I've been thinking about this some. I think blockwise and map-reduce can be made to work out of the box, if we adjust the intermediates to be structured arrays.

For "cohorts", I think we'll want to think about what makes sense for cubed. The current implementation really adapts to dask's preferences at the moment by (practically speaking) choosing to shuffle chunks, instead of subsets of a chunk. Perhaps for cubed a more explicit shuffle makes more sense: calculate the blockwise intermediates, but write them to multiple intermediate zarrs (one per cohort), and then tree-reduce those independently.

In any case, the fundamental idea is that some group labels tend to occur together (particularly for quasi-periodic time groupings groupby("time.hour"), groupby("time.dayofyear")), and we should be able to use that to reduce the number of reduction steps and communication overhead.

PS: find_group_cohorts is now substantially improved, and does not use the .blocks property any more.

@tomwhite
Copy link
Contributor

tomwhite commented Jan 2, 2024

I think blockwise and map-reduce can be made to work out of the box, if we adjust the intermediates to be structured arrays.

Great! Does Flox need to use the Array API for this to work, or is that not needed?

Perhaps for cubed a more explicit shuffle makes more sense: calculate the blockwise intermediates, but write them to multiple intermediate zarrs (one per cohort), and then tree-reduce those independently.

BTW I'm planning on adding tree_reduce to Cubed as a part of the optimization work (cubed-dev/cubed#339), which hopefully will make this easier.

@dcherian
Copy link
Collaborator

dcherian commented Jan 2, 2024

Does Flox need to use the Array API for this to work, or is that not needed?

Not needed AFAICT. I'm also OK to if ... else ... here.

adding tree_reduce to Cubed

Aside from algorithmic changes, isn't this just reduction with chunk=lambda x: x?

PS: It'd be nice if both dask and cubed allowed chunk=None to skip the blockwise step, since that could be arbitrarily complicated

@tomwhite
Copy link
Contributor

tomwhite commented Jan 3, 2024

Aside from algorithmic changes, isn't this just reduction with chunk=lambda x: x?

Yes

@dcherian
Copy link
Collaborator

dcherian commented Apr 30, 2024

FYI my original proposal for what is now "cohorts" was quite different.

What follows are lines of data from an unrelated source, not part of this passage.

theorem witness_VoteRounds_up :
    (2 ∉ (root {}).children ∧ (root {}).live ∧
      ∃ u ∈ (root { ups := [(1, vote 0 0 0)] }).red.ups, u.1 = 1 ∧ u.2.step = 5 ∧ u.2.attempt = 1 ∧ u.2.round = 0 ∧ u.2.kind = 0) ∧
    (1 ∈ (root {}).children ∧ (vote 0 0 0).kind ≤ 1 ∧ (∀ u ∈ (root {}).red.ups, u.1 ≠ 1) ∧ (root {}).red.contributed = none) ∧
    ([(1, true), (2, false)].all fun x =>
      let s := root { contributed := some 4 }
      let m := vote 0 x.1 0
      decide (s.live ∧ s.children = [1] ∧ s.red.ups = [] ∧ s.voteCur m = true ∧ m.kind = s.red.vkind ∧ s.red.sentUp = false ∧
        s.parent = none ∧ m.count + 1 = s.jobSize ∧ (decideOutcome 0 (4 ||| x.1) ≠ 3 ↔ x.2 = true) ∧ s.red.kept = [] ∧ s.red.keptN = [] ∧
        { m with count := 5 }.count + 1 ≠ s.jobSize)) = true ∧
    (let s := puts (root { contributed := some 0 }) [(RED_JOB.NX, 3), (LNK_TORUS.DX, 3), (LNK_COORD.X, 1)]
     s.live ∧ s.children = [2] ∧ s.voteCur (vote 0 1 0) = true ∧ s.red.sentUp = false ∧ s.parent.isSome = true) :=
  ⟨⟨by decide +kernel, by decide +kernel, (1, vote 0 0 0), by decide +kernel, by decide +kernel⟩, by decide +kernel,
    by decide +kernel, by decide +kernel⟩

/-- A device that confirms an update. -/
def confirming (u : Update) (regs : List (Fld × Nat)) : State := { voting { vkind := 1 } regs with upd := some u }

theorem witness_VoteRounds_confirm :
    ([true, false].all fun b =>
      let s := { alone { vkind := 1, gatherBad := b } [(SBD_STATUS.STATE, 4)] with upd := some {} }
      decide (s.live ∧ s.parent = none ∧ s.children = [] ∧ s.jobSize = 1 ∧ s.red.sentUp = false ∧ s.red.vkind = 1 ∧
        s.red.contributed = none ∧ s.upd = some {} ∧ s.red.gatherBad = b ∧ s.get SBD_STATUS.STATE = 4 ∧
        s.chunksDue ≤ s.red.gathered.length)) = true ∧
    ([(true, 2), (false, 4), (false, 3)].all fun x =>
      let s := confirming { bad := x.1 } [(SBD_STATUS.STATE, x.2)]
      decide (s.live ∧ s.parent.isSome = true ∧ s.red.vkind = 1 ∧ s.red.contributed = none ∧ s.upd = some { bad := x.1 } ∧
        s.get SBD_STATUS.STATE = x.2 ∧ s.chunksDue ≤ 0)) = true ∧
    (voting {} []).red.waitRevote = false ∧
    (let s := voting { waitRevote := true } []
     s.live ∧ s.red.waitRevote = true ∧ s.parent.isSome = true) ∧
    ([0, 1].all fun x =>
      let s := voting { contributed := some 0, stamp := 900 + x } [(RED_VOTE_CTRL.TIMEOUT, 100)]
      decide (s.live ∧ s.red.contributed.isSome = true ∧ s.red.timedOut = false ∧
        (s.now < s.red.stamp + s.get RED_VOTE_CTRL.TIMEOUT ↔ x = 1))) = true := by decide +kernel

The idea came to me as "shuffling chunks" so that members of a group would be in nearby chunks, so that map-reduce would be very effective at reducing data early on.

https://gist.github.com/dcherian/6ccd76d2a6eaadb7844d61d197a8b3db

If cubed can do the 'block shuffling' without actually rewriting data, it might be a good idea still. The downside is that you may end up with massive chunks at the end of the reduction. For e.g. consider doing ds.groupby("time.dayofyear") when ds has chunksize=1 along time. You'll end up with output chunksizes being 365x bigger :D , this is why the current idea is more of "index out blocks with the members from the same groups", reduce, then concatenate.

Just though I'd bring it up since you are reimplementing these ideas.

EDIT: flox today can quickly detect when the chunking is "perfect" for this kind of shuffling.

no_overlapping_cohorts = (np.bincount(np.concatenate(tuple(chunks_cohorts.keys()))) == 1).all()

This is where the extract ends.